Miss Earth Rwanda
- Formation: 2015
- Type: Beauty pageant
- Headquarters: Kigali
- Location: Rwanda;
- Members: Miss Earth
- Official language: Kinyarwanda, French, English
- National Directors: Robert Mugabe (SaYes Consult Ltd.) Saida Bahati (Chichi Media Group) Christian Dominique (One Shot Photography and Design) Georgette Mutoni
- Website: http://www.missearthrwanda.org

= Miss Earth Rwanda =

Annual beauty pageant in Rwanda

The Miss Earth Rwanda is an annual beauty pageant in Rwanda and has been held since 2015. It is responsible for sending Rwanda's representative to the Miss Earth pageant which is an annual international beauty pageant promoting environmental awareness.

Rwanda sent its first Miss Rwanda national winner, Cynthia Akazuba, to Miss Earth in 2008 a month after Rwanda became the first country in history to elect a national legislature in which a majority of members were women in September 2008. Cynthia Akazuba competed in Miss Earth 2008. The franchise was in hands of a different national director during that time.

==About==
According to its official website, the Miss Earth Rwanda beauty pageant is dedicated to promoting environmental awareness and preservation. The advocacy parallels the cause of the Miss Earth pageant, which is one of the three largest pageants in the world in terms of individual national level participation in the world finals. The Miss Earth pageant also empowers women to make a difference in terms of being the best at promoting awareness and the preservation of our environment.

Rwanda, as it is one of the most densely populated countries, needs to protect its environment to enhance sustainability. Since environmental protection is a very important issue for the country, Miss Earth Rwanda is an effective vehicle in the creation of positive awareness through beauty and glamour, using the young women of Rwanda.

Saida Bahati, the managing director of Chichi Media Group said, "We are looking for a girl to be an ambassador for the nature and culture of Rwanda. This is a good platform for the girls to get exposure and experience."

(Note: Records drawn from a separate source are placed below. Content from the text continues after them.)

/-- SCLF: gain and offset are two consecutive words, or points with PNT; an immediate is refused (log entry 18). -/
def insSclf (op : BitVec 24) (s : State) : Ins :=
  match placeW false s.cpu.x op with
  | some (.word k) => do
    let (g, s) ← readData k s
    let (q1, s) ← readQual k s
    let (o, s) ← readData (k + 1) s
    let (q2, s) ← readQual (k + 1) s
    let r := ffma s.cpu.wa g o
    pure (s.retire 4 (Cpu.resultF r.w (if r.nan then Qual.BAD else max s.cpu.wq (max q1 q2)) r.v))
  | _ => trap ScanFault.OPERAND_ADDR

/-! ## Timers (R235, R236) -/

/-- A TIMER element. -/
structure Timer where
  pt   : Nat
  et   : Nat
  prev : Bool
  q    : Bool
  run  : Bool
  rem_ : Nat
deriving DecidableEq, Repr

/-- A TIMER element from its words. -/
def Timer.ofWords (w0 w1 w2 : Word) : Timer :=
  ⟨w0.toNat, w1.toNat, w2.getLsbD 0, w2.getLsbD 1, w2.getLsbD 2, getBits w2 25 16⟩

/-- Word 2 of an element. -/
def Timer.word2 (t : Timer) : Word := BitVec.ofNat 32 (b2n t.prev + 2 * b2n t.q + 4 * b2n t.run + 65536 * t.rem_)

/-- advance: ET grows by dt, kept to the microsecond, up to PT. -/
def Timer.advance (t : Timer) (dt : Nat) : Timer :=
  let r := t.rem_ + dt
  let et := min (t.et + r / 1000) t.pt
  { t with et := et, rem_ := if et = t.pt then 0 else r % 1000 }

def Timer.ton (dt : Nat) (i : Bool) (t : Timer) : Timer :=
  let t := if !i then { t with et := 0, rem_ := 0, q := false }
    else if !t.prev then { t with et := 0, rem_ := 0, q := t.pt == 0 }
    else let t := t.advance dt; { t with q := decide (t.pt ≤ t.et) }
  { t with prev := i }

def Timer.tof (dt : Nat) (i : Bool) (t : Timer) : Timer :=
  let t := if i then { t with run := false, et := 0, rem_ := 0, q := true }
    else if t.prev then { t with run := decide (0 < t.pt), et := 0, rem_ := 0, q := decide (0 < t.pt) }
    else if t.run then let t := t.advance dt; { t with run := decide (t.et < t.pt), q := decide (t.et < t.pt) }
    else { t with q := false }
  { t with prev := i }

def Timer.tp (dt : Nat) (i : Bool) (t : Timer) : Timer :=
  let t := if t.run then let t := t.advance dt; { t with run := decide (t.et < t.pt) }
    else if i && !t.prev then { t with run := decide (0 < t.pt), et := 0, rem_ := 0 }
    else if !i then { t with et := 0, rem_ := 0 }
    else t
  { t with q := t.run, prev := i }

/-- Read the three words of an element. -/
def readElem (op : BitVec 24) (s : State) : Except Trap (Nat × Word × Word × Word × State) :=
  match placeS s.cpu.x op with
  | none => trap ScanFault.OPERAND_ADDR
  | some k => do
    let (w0, s) ← readData k s
    let (w1, s) ← readData (k + 1) s
    let (w2, s) ← readData (k + 2) s
    pure (k, w0, w1, w2, s)

/-- A timer instruction: its input is BA, its dt is SCAN_DT of this scan as SYSW word 1 holds it. -/
def insTimer (f : Nat → Bool → Timer → Timer) (op : BitVec 24) (s : State) : Ins := do
  let (k, w0, w1, w2, s) ← readElem op s
  let t := f (s.dataWord (sysW + 1)).toNat s.cpu.ba (Timer.ofWords w0 w1 w2)
  let s := (s.setDataWord (k + 1) (BitVec.ofNat 32 t.et)).setDataWord (k + 2) t.word2
  pure (s.retire 4 (Cpu.setBa t.q))

def insTon (op : BitVec 24) (s : State) : Ins := insTimer Timer.ton op s
def insTof (op : BitVec 24) (s : State) : Ins := insTimer Timer.tof op s
def insTp (op : BitVec 24) (s : State) : Ins := insTimer Timer.tp op s

/-! ## Counters (R235, R237) -/

/-- CTU: CV, CU_PREV, CD_PREV and Q of word 2; V where CV is at its greatest. -/
def insCtu (op : BitVec 24) (s : State) : Ins := do
  let (k, w0, w1, w2, s) ← readElem op s
  let cu := s.cpu.ba
  let edge := cu && !w2.getLsbD 0
  let full := w1 == 0x7FFFFFFF
  let cv := if edge && !full then w1 + 1 else w1
  let q := w0.sle cv
  let s := (s.setDataWord (k + 1) cv).setDataWord (k + 2) (BitVec.ofNat 32 (b2n cu + 2 * b2n (w2.getLsbD 1) + 4 * b2n q))
  pure (s.retire 3 (fun c => { c with ba := q, v := c.v || (edge && full) }))

def insCtd (op : BitVec 24) (s : State) : Ins := do
  let (k, _, w1, w2, s) ← readElem op s
  let cd := s.cpu.ba
  let edge := cd && !w2.getLsbD 1
  let least := w1 == 0x80000000
  let cv := if edge && !least then w1 - 1 else w1
  let q := cv.sle 0
  let s := (s.setDataWord (k + 1) cv).setDataWord (k + 2) (BitVec.ofNat 32 (b2n (w2.getLsbD 0) + 2 * b2n cd + 4 * b2n q))
  pure (s.retire 3 (fun c => { c with ba := q, v := c.v || (edge && least) }))

def insCrst (op : BitVec 24) (s : State) : Ins := do
  let (k, _, _, _, s) ← readElem op s
  pure ((if s.cpu.ba then s.setDataWord (k + 1) 0 else s).retire 2 id)

def insCld (op : BitVec 24) (s : State) : Ins := do
  let (k, w0, _, _, s) ← readElem op s
  pure ((if s.cpu.ba then s.setDataWord (k + 1) w0 else s).retire 2 id)

/-! ## The opcode table (R228) -/

/-- Opcodes 0x00 to 0x2F. -/
def insLow (code : Nat) : Option (BitVec 24 → State → Ins) :=
  match code with
  | 0x00 => some insNop | 0x01 => some insEnd | 0x02 => some insJmp | 0x03 => some insJmpc | 0x04 => some insJmpcn
  | 0x05 => some insCall | 0x06 => some insRet | 0x07 => some insRetc | 0x08 => some insLdx | 0x09 => some insAddx
  | 0x0A => some insStx | 0x0B => some insLdv | 0x0C => some insLdz | 0x0D => some insLdnf
  | 0x10 => some insLd | 0x11 => some insLdn | 0x12 => some insAnd | 0x13 => some insAndn | 0x14 => some insOr
  | 0x15 => some insOrn | 0x16 => some insXor | 0x17 => some insXorn | 0x18 => some insSt | 0x19 => some insStn
  | 0x1A => some insSet | 0x1B => some insRes | 0x1C => some insNot | 0x1D => some insRe | 0x1E => some insFe
  | 0x20 => some insPush | 0x21 => some insAndb | 0x22 => some insOrb | 0x23 => some insXorb | 0x24 => some insPop
  | 0x25 => some insPeek | _ => none

/-- Opcodes 0x30 to 0x5F. -/
def insMid (code : Nat) : Option (BitVec 24 → State → Ins) :=
  match code with
  | 0x30 => some insLdw | 0x31 => some insStw | 0x32 => some insStwc | 0x33 => some insLdq | 0x34 => some insQok
  | 0x35 => some insSetq | 0x36 => some insTstw | 0x37 => some insLdba
  | 0x40 => some insAdd | 0x41 => some insSub | 0x42 => some insMul | 0x43 => some insDiv | 0x44 => some insMod
  | 0x45 => some insNeg | 0x46 => some insAbs | 0x47 => some insMin | 0x48 => some insMax | 0x49 => some insAndw
  | 0x4A => some insOrw | 0x4B => some insXorw | 0x4C => some insShl | 0x4D => some insShr | 0x4E => some insAsr
  | 0x50 => some insEq | 0x51 => some insNe | 0x52 => some insLt | 0x53 => some insLe | 0x54 => some insGt
  | 0x55 => some insGe | 0x56 => some insLtu | 0x57 => some insGeu | _ => none

/-- Opcodes 0x60 to 0x7F. -/
def insHigh (code : Nat) : Option (BitVec 24 → State → Ins) :=
  match code with
  | 0x60 => some insAddf | 0x61 => some insSubf | 0x62 => some insMulf | 0x63 => some insDivf | 0x64 => some insMinf
  | 0x65 => some insMaxf | 0x66 => some insAbsf | 0x67 => some insNegf | 0x68 => some insEqf | 0x69 => some insLtf
  | 0x6A => some insGtf | 0x6B => some insItof | 0x6C => some insFtoi | 0x6D => some insSclf
  | 0x70 => some insTon | 0x71 => some insTof | 0x72 => some insTp | 0x73 => some insCtu | 0x74 => some insCtd
  | 0x75 => some insCrst | 0x76 => some insCld | _ => none

/-- The instruction of an opcode, none where R228 lists none. -/
def insOf (code : Nat) : Option (BitVec 24 → State → Ins) :=
  if code < 0x30 then insLow code else if code < 0x60 then insMid code else insHigh code

/-- Fetch at PC: an index beyond the code and an opcode not listed are ILLEGAL_OP, a marked word ECC_UE; a corrected error costs 4
cycles (R229). -/
def fetch (s : State) : Except Trap (Nat × BitVec 24 × State) :=
  let pc := s.cpu.pc
  let key := bankMark (4 * (16 + pc))
  if s.codeLen ≤ pc then trap ScanFault.ILLEGAL_OP
  else if s.badWord key then trapAt ScanFault.ECC_UE key s
  else
    let w := s.bankWord (16 + pc)
    let s := if s.eccSingle.contains key then (s.correctAt key).modCpu (fun c => { c with cyc := c.cyc + 4 }) else s
    .ok (getBits w 31 24, w.setWidth 24, s)

/-- One instruction at PC: whether it was END, and the state. A fault after the fetch leaves the word fetched corrected. -/
def scanStep (s : State) : Except Trap (Bool × State) := do
  let (code, op, s) ← fetch s
  match insOf code with
  | none => trapAt ScanFault.ILLEGAL_OP 0 s
  | some f => match f op s with
    | .ok s => pure (code == 1, s)
    | .error t => .error { t with left := some (t.left.getD s.eccSingle) }

end Sys2Proof.Machine
end

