/-- PARTNER_FOUND: a starting unit takes its part beside a partner whose handshake verifies; one that has not paired yet pairs in
RESYNC. -/
def partnerFound (p : TwinPeer) (s : State) : State :=
  if !s.twin.starting || !p.handshake then s
  else if p.starting then
    let own := s.flag Reg.TWN_PREFER
    let first := if own != p.prefer then own else decide (s.get Reg.SYS_SERIAL_HI * 2 ^ 32 + s.get Reg.SYS_SERIAL_LO < p.serial)
    if first then
      let s := s.setTwinState TwinState.ACTIVE
      { s with twin := { s.twin with starting := false } }
    else s.enterResync
  else if p.state.val ≤ 1 ∧ s.flag Reg.TWN_AUTO_RESYNC = true then s.enterResync
  else s

def execPartnerFound (p : TwinPeer) (s : State) : Out State := .next (s.twinned (partnerFound p))

/-- EN is cleared: the unit is SOLO (R443). -/
def State.twinOff (s : State) : State :=
  let s := (s.dropPeers.setTwinState TwinState.SOLO).setFlag Reg.TWN_RESYNC_BUSY false
  { s with twin := { s.twin with starting := false, paired := false } }

/-! ## Commands (TWN_CMD) -/

/-- TWN_CMD. -/
def twnCmd (c : Nat) (s : State) : State :=
  let st := s.get Reg.TWN_STATE
  let bad := s.answer Status.E_STATE []
  if c = 0 then s
  else if !s.flag Reg.TWN_EN then bad
  else if c = 1 then
    if (st = TwinState.SOLO ∨ st = TwinState.RESYNC) ∧ s.twin.paired = true ∧ s.flag Reg.TWN_RESYNC_BUSY = false then s.enterResync.answer Status.OK []
    else bad
  else if c = 2 then
    if st = TwinState.ACTIVE ∧ s.twin.peerState = TwinState.STANDBY then ({ s with twin := { s.twin with switchIn := some 2 } }).answer Status.OK [] else bad
  else if s.inPair then (s.giveUpNow 1).answer Status.OK [] else bad

def execTwnCmdResync (s : State) : Out State := .next (twnCmd 1 s)
def execTwnCmdSwitch (s : State) : Out State := .next (twnCmd 2 s)
def execTwnCmdGiveUp (s : State) : Out State := .next (twnCmd 3 s)

/-! ## Agreement rounds (R447 to R451) -/

/-- The output digest of the round that ends: OUT words of paired channels, and the frames queued (R450). -/
def State.roundDigest (s : State) : Nat :=
  let mask := fun (t : Nat) => (List.range 32).foldl (fun (a : Nat) n =>
    let w := s.word (chCfgAddr t n)
    if getBits w 24 24 = 1 ∧ getBits w 7 7 = 1 then a + 2 ^ n else a) 0
  crc32c ((List.range 8).map (fun t => s.word (Reg.TILE_OUT t).addr &&& BitVec.ofNat 32 (mask t)) ++ s.twin.roundOut)

/-- The agreed value of a point from the ACTIVE's own reading and the STANDBY's (R448): the better quality, the own
value where equal. -/
def agree (own : Option InVal) (peer : Option InVal) : Option InVal :=
  match own, peer with
  | some a, some b => some (if qualCode b.qual < qualCode a.qual then b else a)
  | some a, none => some a
  | none, b => b

/-- A disagreement between two readings both GOOD is counted and captured. -/
def State.noteDisagree (s : State) (n : Nat) (own peer : Option InVal) : State :=
  match own, peer with
  | some a, some b => if qualCode a.qual = Qual.GOOD ∧ qualCode b.qual = Qual.GOOD ∧ a.value ≠ b.value then (s.bump Reg.TWN_DISAGREE_CNT).set Reg.TWN_DIS_POINT n else s
  | _, _ => s

/-- The ACTIVE forms the agreed set, sends it with its digest, and enters it. -/
def State.activeRound (s : State) (m : RoundIn) (digest : Nat) : State :=
  let got : List InVal := m.vals.map (fun (v : RoundVal) => ⟨v.point, v.value, v.qual.toNat⟩)
  let s := { s with twin := { s.twin with peer := got.foldl (fun k v => KV.put k v.point v) s.twin.peer } }
  let pts := (s.twin.fresh ++ got).map (·.point)
  let pts := pts.foldl (fun (l : List Nat) n => if l.contains n then l else l ++ [n]) []
  let agreed := pts.filterMap (fun n => agree (KV.get? s.twin.own n) (KV.get? s.twin.peer n))
  let s := pts.foldl (fun (s : State) n => s.noteDisagree n (KV.get? s.twin.own n) (KV.get? s.twin.peer n)) s
  let s := s.send .twinRound 0 0 (digest :: s.getW Reg.ANG_SEQ :: agreed.foldr (fun (v : InVal) l => v.point :: v.value.toNat :: v.qual :: l) [])
  let s := { s with twin := { s.twin with fresh := [] } }
  let s := agreed.foldl State.takeAgreed s
  foldN 8 (fun n (s : State) =>
    match KV.get? s.twin.carOwn n, m.cars.find? (fun e => e.1.val == n) with
    | some (p, true), _ => s.takeCarPos n p true
    | _, some e => s.takeCarPos n e.2.1 e.2.2
    | some (p, false), none => s.takeCarPos n p false
    | none, none => s) s

/-- A word of the coil table (R156). -/
def inCoilTable (a : Nat) : Bool := decide (0x17800 ≤ a) && decide (a < 0x18000) && a % 4 == 0

/-- The STANDBY sends its set and applies the agreed one; a digest that differs makes it give up control. -/
def State.standbyRound (s : State) (m : RoundIn) (digest : Nat) : State :=
  let s := s.send .twinRound 0 0 (s.twin.fresh.foldr (fun (v : InVal) l => v.point :: v.value.toNat :: v.qual :: l) [])
  let s := { s with twin := { s.twin with fresh := [] } }
  let s := m.vals.foldl (fun (s : State) (v : RoundVal) => s.takeAgreed ⟨v.point, v.value, v.qual.toNat⟩) s
  let s := m.cars.foldl (fun (s : State) (e : Fin 8 × Word × Bool) => s.takeCarPos e.1 e.2.1 e.2.2) s
  let s := ((s.setW Reg.ANG_SEQ m.seq).set Reg.TWN_TIME_OFS m.ofs.toNat).setFlag Reg.TBS_VALID m.valid
  let s := { s with twin := { s.twin with pairSeq := m.pairSeq } }
  let s := m.coils.foldl (fun (s : State) (e : Nat × Word) => if inCoilTable e.1 then s.setWord e.1 e.2 else s) s
  if digest ≠ m.digest then ((s.bump Reg.TWN_DIVERGE_CNT).irq Page.TWN Irq.TWN_DIVERGE).giveUp 5 else s

/-- The partner's levels of paired channels (R454). -/
def State.takePeerOuts (s : State) (outs : List Word) : State :=
  foldN 8 (fun t s => s.modTile t (fun x => x.setPeer (outs.getD t 0).toNat)) s

/-- Roles change at the second round after SWITCH, and a STANDBY whose partner gave up becomes ACTIVE (R456). -/
def State.changeRoles (s : State) : State :=
  let st := s.get Reg.TWN_STATE
  if s.twin.gotGive && st == TwinState.STANDBY then s.setTwinState TwinState.ACTIVE
  else match s.twin.switchIn with
    | none => s
    | some k =>
      if 1 < k then { s with twin := { s.twin with switchIn := some (k - 1) } }
      else
        let s := { s with twin := { s.twin with switchIn := none, peerState := st } }
        (s.setTwinState (if st = TwinState.ACTIVE then TwinState.STANDBY else TwinState.ACTIVE)).bump Reg.TWN_SWITCH_CNT
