/-- |SP_POS - ACT_POS| exceeds FE_MAX (R276). -/
def State.followOff (s : State) (n : Nat) : Bool :=
  decide (s.get (Reg.AXIS_FE_MAX n) * 65536 < (s.getWS (Reg.AXIS_SP_POS n) - s.getWS (Reg.AXIS_ACT_POS n)).natAbs)

/-- Whether the cause of a fault is gone (R276); a bus-off is over once the channel is on the bus again (R427). -/
def State.causeGone (s : State) (n : Nat) : Bool :=
  let c := s.get (Reg.AXIS_FAULT n)
  if c = 4 then s.flag (Reg.TILE_LINK_UP (s.get (Reg.AXIS_STEP_TILE n))) && !s.flag (Reg.TILE_STEP_UNDERRUN (s.get (Reg.AXIS_STEP_TILE n)) (s.get (Reg.AXIS_STEP_TIMER n)))
  else if c = 6 then (s.master n).isSome
  else if c = 1 then !s.flag (Reg.AXIS_FE_EN n) || !s.followOff n
  else if c = 7 then true
  else if c = 3 ∧ (s.axis n).offBus = true then
    let st := s.get (Reg.CANCH_STATE (s.get (Reg.AXIS_CAN_CH n)))
    st != 3 && st != 4
  else if c = 5 then (if n < 8 then s.getBit Reg.SAF_MOVE_PERM n else (KV.getD s.saf.cars (n - 8) SafCar.initial).doorEn)
  else !(s.axis n).causeLive

/-- Whether an axis moves, by its plan, a stop or its gear, so that a stop has something to stop. -/
def State.canStop (s : State) (n : Nat) : Bool :=
  let st := s.get (Reg.AXIS_STATE n)
  st == AxState.MOVING || st == AxState.STOPPING || ((s.axis n).gear.on && st != AxState.FAULT && st != AxState.DISABLED)

/-- A command of AXIS.CMD (R268, R274 to R276). -/
def axisCmd (n c : Nat) (s : State) : State :=
  let st := s.get (Reg.AXIS_STATE n)
  let ok := s.answer Status.OK []
  if c = 0 then ok
  else if s.activating then s.axisRefuse n
  else if c = 1 then
    if st = AxState.STANDSTILL ∨ st = AxState.MOVING ∨ st = AxState.STOPPED then
      match s.chainCheck n (s.get (Reg.AXIS_CHAIN_HEAD n)) (s.changeAt n) with
      | some e => ((s.chainFailed n e).err (Page.AXIS n) Err.AXIS_CHAIN_INVALID).answer Status.E_STATE []
      | none =>
        let head := s.get (Reg.AXIS_CHAIN_HEAD n)
        (((s.set (Reg.AXIS_CHAIN_ERR_CODE n) 0).setFlag (Reg.AXIS_RESUME_OK n) false).setWS (Reg.AXIS_REM n) 0).modAxis n
          (fun x => { x with starts := x.starts ++ [⟨head, none, s.unow, none⟩] }) |>.answer Status.OK []
    else s.axisRefuse n
  else if c = 2 ∨ c = 3 then
    if s.canStop n then
      (s.modAxis n (fun x => { x with stop := some (c == 3) })).answer Status.OK []
    else s.axisRefuse n
  else if c = 4 then
    if st = AxState.STOPPED ∧ s.flag (Reg.AXIS_RESUME_OK n) = true then
      (s.modAxis n (fun x => { x with resume := true })).answer Status.OK []
    else s.axisRefuse n
  else if c = 5 then
    if st = AxState.STOPPED then
      let s := ((s.setFlag (Reg.AXIS_RESUME_OK n) false).setWS (Reg.AXIS_REM n) 0).set (Reg.AXIS_STATE n) AxState.STANDSTILL
      ((s.dropChain n).modAxis n (fun x => { x with kind := .none })).answer Status.OK []
    else s.axisRefuse n
  else if c = 6 then
    if st = AxState.FAULT ∧ s.causeGone n = true ∧ (s.axis n).stopping = false then
      (((s.set (Reg.AXIS_STATE n) AxState.STOPPED).set (Reg.AXIS_FAULT n) 0).modAxis n (fun x => { x with offBus := false })).answer Status.OK []
    else s.axisRefuse n
  else s.axisRefuse n


/-- STOP_ALL: every axis of the mask that moves is stopped (R274). -/
def stopAll (w : Word) (s : State) : State :=
  let q := getBits w 31 31 == 1
  foldN 24 (fun n s => if bitOf w.toNat n && s.canStop n
    then s.modAxis n (fun x => { x with stop := some q }) else s) s

def execStopAll (w : Word) (s : State) : Out State := .next (stopAll w s)

/-- A command of GRP_CMD (R269, R270). -/
def grpCmd (g c : Nat) (s : State) : State :=
  let ms := s.members g
  let push := ({ s with grpPend := s.grpPend ++ [(g, c)] }).answer Status.OK []
  let no := s.answer Status.E_STATE []
  if c = 1 then
    if ms.all (fun n => s.get (Reg.AXIS_STATE n) == AxState.STANDSTILL) then push else no
  else if c = 2 ∨ c = 4 then (if s.grpState g = GrpState.MOVING then push else no)
  else if c = 3 then
    if (s.grpState g = GrpState.STOPPED ∨ s.grpState g = GrpState.FAULT) ∧ ms.all (fun n => s.get (Reg.AXIS_STATE n) == AxState.STOPPED) = true then push else no
  else s.err Page.MOT Err.MOT_GRP_INVALID

def execGrpCmdMove (g : Fin 8) (s : State) : Out State := .next (grpCmd g 1 s)
def execGrpCmdStop (g : Fin 8) (s : State) : Out State := .next (grpCmd g 2 s)
def execGrpCmdResume (g : Fin 8) (s : State) : Out State := .next (grpCmd g 3 s)
def execGrpCmdQuickStop (g : Fin 8) (s : State) : Out State := .next (grpCmd g 4 s)

/-- The class of an axis: 0 CAR, 1 DOOR, 2 STEP (R258). -/
def axisClass (n : Nat) : Nat := if n < 8 then 0 else if n < 16 then 1 else 2

/-- A write of GRP_CFG_g: one group per axis, one class per group (R269). -/
def writeGrpCfg (g : Nat) (w : Word) (s : State) : State :=
  let m := getBits w 23 0
  let ns := (List.range 24).filter (fun n => bitOf m n)
  let taken := (List.range 8).any (fun h => h != g && (s.get (Reg.MOT_MEMBERS h) &&& m) != 0)
  let mixed := ns.any (fun n => ns.any (fun k => axisClass n != axisClass k))
  if taken || mixed then s.err Page.MOT Err.MOT_GRP_INVALID else s.set (Reg.MOT_MEMBERS g) m

def execGrpCfgWrite (g : Fin 8) (w : Word) (s : State) : Out State := .next (s.unlocked Page.MOT (writeGrpCfg g w))

/-- The set-point engages from the present master value at CMT_END, where it stands. -/
def State.engage (s : State) (n : Nat) (m : Int) : State :=
  let s := match (s.axis n).gear.until_ with | some (_, f) => s.foldGear n f | none => s
  let t := s.changeAt n
  let p := (s.axis n).profile t
  let s := s.modGear n (fun g => { g with
    on := true, from_ := t, until_ := none, term := 0, ref := m, prev := m, now := m, tick := s.unow,
    num := s.getS (Reg.AXIS_RATIO_NUM n), den := max 1 (s.get (Reg.AXIS_RATIO_DEN n))
    chg := g.chg.map (fun c => { c with crossed := none }), outs := [⟨t, p, 0⟩], hold := s.unow })
  (s.setFlag (Reg.AXIS_GEARED n) true).setWS (Reg.AXIS_GEAR_LAG n) 0

/-- A command of GEAR_CMD (R271 to R273). What it changes takes effect at CMT_END (R267). -/
def gearCmd (n c : Nat) (s : State) : State :=
  if c = 1 then
    match s.flag (Reg.AXIS_GEAR_EN n), s.master n with
    | true, some m => (s.engage n m).answer Status.OK []
    | _, _ => s.axisRefuse n
  else if c = 2 then (s.freezeGear n (s.changeAt n)).answer Status.OK []
  else if c = 3 then
    if (s.axis n).gear.chg.any (fun c => c.crossed.isSome) then s.answer Status.E_STATE []
    else
      let c : GearChange := ⟨s.getS (Reg.AXIS_NEXT_NUM n), max 1 (s.get (Reg.AXIS_NEXT_DEN n)), s.getWS (Reg.AXIS_CHG_POS n) * 65536,
        s.get (Reg.AXIS_RAMP n) * 65536, none⟩
      ((s.modGear n (fun g => { g with chg := some c })).setFlag (Reg.AXIS_CHG_ARMED n) true).answer Status.OK []
  else s.answer Status.OK []

def execGearEngage (n : Fin 24) (s : State) : Out State := .next (gearCmd n 1 s)
def execGearDisengage (n : Fin 24) (s : State) : Out State := .next (gearCmd n 2 s)
def execGearArmChg (n : Fin 24) (s : State) : Out State := .next (gearCmd n 3 s)

/-! ## Faults, standstill, frames -/

/-- FOLLOWING_ERROR: a car or door axis with FE_EN whose error exceeds FE_MAX has done so for FE_MS (R276). -/
def execFollowingError (n : Fin 16) (s : State) : Out State :=
  .next (if s.flag (Reg.AXIS_FE_EN n) && s.followOff n then s.faultAxis n 1 else s)

/-- No gear motion: no term is engaged, or its master has not moved between the last two ticks. -/
def Gear.still (g : Gear) : Bool := !g.on || g.now == g.prev

/-- IDLE_REDUCTION: a door or step axis at rest for IDLE_MS (R277). -/
def execIdleReduction (n : Fin 24) (s : State) : Out State :=
  let x := s.axis n
  .next (if !isCarAxis n && s.flag (Reg.AXIS_IDLE_EN n) && x.plan.isEmpty && x.gear.still && !s.flag (Reg.AXIS_IDLE_RED n)
      && s.get (Reg.AXIS_STATE n) != 0 then
    let s := s.setFlag (Reg.AXIS_IDLE_RED n) true
    let s := s.modAxis n (fun x => { x with current := s.get (Reg.AXIS_IDLE_PCT n) })
    if isStepAxis n then writeOutBit (s.get (Reg.AXIS_CUR_CH n)) true s else s
  else s)

end Sys2Proof.Machine
end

The pageant is presented as a reality TV show in a series of episodes that culminate in the final event.

==Selection process==
===Eligibility===
Contestants must be aged between 18 and 25. They must be around 55 kg, high school graduates, not pregnant and have never given birth.

===Auditions===
Scouting teams visit the 30 districts of Rwanda in search of the participants in the pageant. Potential candidates meet a team of judges for auditions in their respective provinces. The auditions are edited and produced as part of the reality TV show.

===Boot-camp===
After the auditions, only 30 girls will be selected to go to the boot camp for eight weeks, where they will be trained on cultural values, public speaking and the environment. There will be weekly eliminations where the public will vote by SMS and online, which will leave 15 girls to compete at the finale in the later part.

===Finals===
The contestants compete in the categories of Miss Earth, Miss Fire, Miss Water and Miss Air. The winner receives a new car, cash prizes of US$1,000 and participates in all Miss Earth activities.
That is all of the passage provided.